[Opening Records for processing section]

/-- The right-hand side of R163 (d); `r` may be the register of `b`. -/
theorem yields_add_complement {one : Reg} (q : Reg) (hra : r ≠ ra) (hrone : r ≠ one) (ha : s.getReg ra ≠ [])
    (hb : (s.getReg ra).length = (s.getReg rb).length) (hone : (s.getReg ra).length = (s.getReg one).length) :
    Yields [.not r rb, .add r r one, .add q ra r] s q
      (addBuffer (s.getReg ra) (addBuffer (notBuffer (s.getReg rb)) (s.getReg one))) := by
  have hbne := ne_nil_of_length_eq hb.symm ha
  have hnot := length_notBuffer (s.getReg rb)
  exact yields_cons (execNot_of_ne hbne)
    (binaryOp_add.yields_right binaryOp_add q hra (setReg_getReg_same s r _) (setReg_getReg_other s r _ hrone.symm)
      (setReg_getReg_other s r _ hra.symm) (ne_nil_of_length_eq hnot hbne) (hnot.trans (hb.symm.trans hone))
      (hnot.trans hb.symm))

end binary

/-! ## The rules -/

/-- Settles O27, from the value of a sum. -/
theorem addFollowsItsRule : Obligations.AddFollowsItsRule :=
  binaryRule_of_exec (op := 0x20#8) (fun _ _ _ => rfl) binaryOp_add.exec_eq binaryOp_add.length_eq
    fun a b h => by rw [val_addBuffer a b h, two_pow_eight_mul]

/-- Settles O28, from the value of a difference with and without a borrow. -/
theorem subFollowsItsRule : Obligations.SubFollowsItsRule :=
  binaryRule_of_exec (op := 0x21#8) (fun _ _ _ => rfl) binaryOp_sub.exec_eq binaryOp_sub.length_eq
    fun _ _ => val_subBuffer_eq_ite

/-! ## The laws -/

/-- Settles O46: each sequence of commands yields the buffer of its law, by the identities of the ring. -/
theorem addAndSubObeyTheirLaws : Obligations.AddAndSubObeyTheirLaws := by
  intro s a b r q ha hb
  refine ⟨fun hrb => ?_, fun hrb => ?_, ⟨_, binaryOp_add.yields r rfl rfl ha hb, ?_⟩, fun c hc hra hrc => ?_,
    fun one hone hv hra hrone => ?_, fun zero hzero hv => ?_⟩
  · have h := binaryOp_sub.yields_left binaryOp_add r hrb rfl rfl rfl ha hb hb
    rwa [addBuffer_subBuffer_cancel hb] at h
  · have h := binaryOp_add.yields_left binaryOp_sub r hrb rfl rfl rfl ha hb hb
    rwa [subBuffer_addBuffer_cancel hb] at h
  · rw [addBuffer_comm hb]
    exact binaryOp_add.yields r rfl rfl (ne_nil_of_length_eq hb.symm ha) hb.symm
  · refine ⟨_, binaryOp_add.yields_left binaryOp_add r hrc rfl rfl rfl ha hb hc, ?_⟩
    rw [addBuffer_assoc hb hc]
    exact binaryOp_add.yields_right binaryOp_add r hra rfl rfl rfl (ne_nil_of_length_eq hb.symm ha)
      (hb.symm.trans hc) hb.symm
  · refine ⟨_, binaryOp_sub.yields q rfl rfl ha hb, ?_⟩
    rw [subBuffer_eq_add_complement hb hone hv]
    exact yields_add_complement q hra hrone ha hb hone
  · have h := binaryOp_add.yields r rfl rfl ha hzero
    rwa [addBuffer_zero hzero hv] at h

end Sys2Proof.Proofs
end

section
/-!
PROOFS. The rule and the laws of MUL (spec/43_multiply.md R170 to R172). On buffers of N bytes MUL is the product of the
ring of `residue`, so R172 (a), (b) and (d) are identities of that ring; (c) is the value of a left shift, and (e) holds
because a quotient times its divisor never exceeds the dividend.
-/

namespace Sys2Proof.Proofs
open Sys2Proof.Machine Sys2Proof.Laws

theorem binaryOp_mul : BinaryOp .mul mulBuffer := ⟨fun _ _ _ _ => rfl, length_mulBuffer⟩

/-! ## The product in the ring of the buffers -/

section residues
variable {n : Nat} {a b c : Buffer}

theorem residue_mulBuffer (ha : a.length = n) (hb : b.length = n) :
    residue n (mulBuffer a b) = residue n a * residue n b := by
  simp only [residue]
  rw [val_mulBuffer a b (ha.trans hb.symm), ha, ZMod.natCast_mod, Nat.cast_mul]

/-- R172 (a), commutativity, in buffers. -/
theorem mulBuffer_comm (h : a.length = b.length) : mulBuffer a b = mulBuffer b a := by
  refine residue_injective (length_mulBuffer a b h) ((length_mulBuffer b a h.symm).trans h.symm) ?_
  rw [residue_mulBuffer rfl h.symm, residue_mulBuffer h.symm rfl, mul_comm]

/-- R172 (a), associativity, in buffers. -/
theorem mulBuffer_assoc (hb : a.length = b.length) (hc : a.length = c.length) :
    mulBuffer (mulBuffer a b) c = mulBuffer a (mulBuffer b c) := by
  have hab := length_mulBuffer a b hb
  have hbc := (length_mulBuffer b c (hb.symm.trans hc)).trans hb.symm
  refine residue_injective ((length_mulBuffer _ _ (hab.trans hc)).trans hab) (length_mulBuffer _ _ hbc.symm) ?_
  rw [residue_mulBuffer hab hc.symm, residue_mulBuffer rfl hb.symm, residue_mulBuffer rfl hbc,
    residue_mulBuffer hb.symm hc.symm, mul_assoc]

/-- MUL distributes over a command that is, in the ring, an operation the ring's product distributes over. -/
theorem BinaryOp.mulBuffer_distributes {o : Reg → Reg → Reg → Instr} {f : Buffer → Buffer → Buffer}
    (ho : BinaryOp o f) {φ : ZMod (256 ^ a.length) → ZMod (256 ^ a.length) → ZMod (256 ^ a.length)}
    (hφ : ∀ x y z, x * φ y z = φ (x * y) (x * z))
    (hf : ∀ {x y : Buffer}, x.length = a.length → y.length = a.length →
      residue a.length (f x y) = φ (residue a.length x) (residue a.length y))
    (hb : a.length = b.length) (hc : a.length = c.length) :
    mulBuffer a (f b c) = f (mulBuffer a b) (mulBuffer a c) := by
  have hbc := (ho.length_eq b c (hb.symm.trans hc)).trans hb.symm
  have hab := length_mulBuffer a b hb
  have hac := length_mulBuffer a c hc
  refine residue_injective (length_mulBuffer _ _ hbc.symm) ((ho.length_eq _ _ (hab.trans hac.symm)).trans hab) ?_
  rw [residue_mulBuffer rfl hbc, hf hb.symm hc.symm, hf hab hac, residue_mulBuffer rfl hb.symm,
    residue_mulBuffer rfl hc.symm, hφ]

/-- R172 (b), over ADD, in buffers. -/
theorem mulBuffer_addBuffer (hb : a.length = b.length) (hc : a.length = c.length) :
    mulBuffer a (addBuffer b c) = addBuffer (mulBuffer a b) (mulBuffer a c) :=
  binaryOp_add.mulBuffer_distributes mul_add residue_addBuffer hb hc

/-- R172 (b), over SUB, in buffers. -/
theorem mulBuffer_subBuffer (hb : a.length = b.length) (hc : a.length = c.length) :
    mulBuffer a (subBuffer b c) = subBuffer (mulBuffer a b) (mulBuffer a c) :=
  binaryOp_sub.mulBuffer_distributes mul_sub residue_subBuffer hb hc

/-- R172 (c), in buffers. -/
theorem mulBuffer_two_pow {k : Nat} (h : a.length = b.length) (hv : val b = 2 ^ k) :
    mulBuffer a b = leftShift false k a := by
  refine val_injective (by rw [length_mulBuffer a b h, length_leftShift]) ?_
  rw [val_mulBuffer a b h, hv, val_leftShift, two_pow_eight_mul, Bool.toNat_false, Nat.zero_mul, Nat.add_zero]

/-- R172 (d), in buffers. -/
theorem mulBuffer_zero {zero : Buffer} (h : a.length = zero.length) (hv : val zero = 0) : mulBuffer a zero = zero := by
  refine val_injective ((length_mulBuffer a zero h).trans h) ?_
  rw [val_mulBuffer a zero h, hv, Nat.mul_zero, Nat.zero_mod]

/-- R172 (e), in buffers: the product of a quotient and its divisor is exact. -/
theorem val_mulBuffer_quotient (h : a.length = b.length) (hb : val b ≠ 0) :
    val (mulBuffer (divide a b).2 b) = val (divide a b).2 * val b := by
  obtain ⟨-, hlen, hval⟩ := divide_spec a b hb
  have hlt : val a / val b * val b < 256 ^ a.length := (Nat.div_mul_le_self _ _).trans_lt (val_lt a)
  rw [val_mulBuffer _ _ (hlen.trans h), hlen, hval, Nat.mod_eq_of_lt hlt]

end residues

/-! ## Sequences with MUL and DIV -/

section sequences
variable {s : State} {ra rb : Reg}

/-- The buffer a division writes: the remainder for `w`, the quotient otherwise (R183, R184). -/
theorem divideCommand_of_ok (w : Bool) (rd : Reg) (ha : s.getReg ra ≠ [])
    (hl : (s.getReg ra).length = (s.getReg rb).length) (hb : val (s.getReg rb) ≠ 0) :
    divideCommand w rd ra rb s = succeed (s.setReg rd
      (if w then bufOf (s.getReg ra).length (divide (s.getReg ra) (s.getReg rb)).1
        else (divide (s.getReg ra) (s.getReg rb)).2)) := by
  have hz : ¬ allZero (s.getReg rb) = true := (allZero_iff _).not.mpr hb
  rw [divideCommand, operandPair_of_ok ha hl]
  exact if_neg hz

theorem execDiv_of_ok (rd : Reg) (ha : s.getReg ra ≠ []) (hl : (s.getReg ra).length = (s.getReg rb).length)
    (hb : val (s.getReg rb) ≠ 0) :
    exec (.div rd ra rb) s = succeed (s.setReg rd (divide (s.getReg ra) (s.getReg rb)).2) :=
  divideCommand_of_ok false rd ha hl hb

/-- R172 (b), in commands, for any command whose buffers MUL distributes over; `r` may be the register of `b` or `c`. -/
theorem BinaryOp.mul_distributes {o : Reg → Reg → Reg → Instr} {f : Buffer → Buffer → Buffer}
    (ho : BinaryOp o f)
    {rc r q : Reg} (hra : r ≠ ra) (hqa : q ≠ ra) (hqc : q ≠ rc) (hqr : q ≠ r) (ha : s.getReg ra ≠ [])
    (hlb : (s.getReg ra).length = (s.getReg rb).length) (hlc : (s.getReg ra).length = (s.getReg rc).length)
    (hf : mulBuffer (s.getReg ra) (f (s.getReg rb) (s.getReg rc)) =
      f (mulBuffer (s.getReg ra) (s.getReg rb)) (mulBuffer (s.getReg ra) (s.getReg rc))) :
    SameResult [o r rb rc, .mul r ra r] r [.mul q ra rb, .mul r ra rc, o r q r] r s := by
  refine ⟨_, ho.yields_right binaryOp_mul r hra rfl rfl rfl (ne_nil_of_length_eq hlb.symm ha) (hlb.symm.trans hlc)
    hlb.symm, ?_⟩
  rw [hf]
  exact yields_cons (binaryOp_mul.exec_of_ok q rfl rfl ha hlb)
    (binaryOp_mul.yields_right ho r hqr.symm (setReg_getReg_other s q _ hqa.symm) (setReg_getReg_other s q _ hqc.symm)
      (setReg_getReg_same s q _) ha hlc (length_mulBuffer _ _ hlb).symm)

[Closing Records for processing section]

### Task description
Print only these lines, please. They run from the start of the entries above to the line containing "(binaryOp_add.yields_right binaryOp_add q", both ends included, and must match exactly.

### Exercise result
/-- The right-hand side of R163 (d); `r` may be the register of `b`. -/
theorem yields_add_complement {one : Reg} (q : Reg) (hra : r ≠ ra) (hrone : r ≠ one) (ha : s.getReg ra ≠ [])
    (hb : (s.getReg ra).length = (s.getReg rb).length) (hone : (s.getReg ra).length = (s.getReg one).length) :
    Yields [.not r rb, .add r r one, .add q ra r] s q
      (addBuffer (s.getReg ra) (addBuffer (notBuffer (s.getReg rb)) (s.getReg one))) := by
  have hbne := ne_nil_of_length_eq hb.symm ha
  have hnot := length_notBuffer (s.getReg rb)
  exact yields_cons (execNot_of_ne hbne)
    (binaryOp_add.yields_right binaryOp_add q hra (setReg_getReg_same s r _) (setReg_getReg_other s r _ hrone.symm)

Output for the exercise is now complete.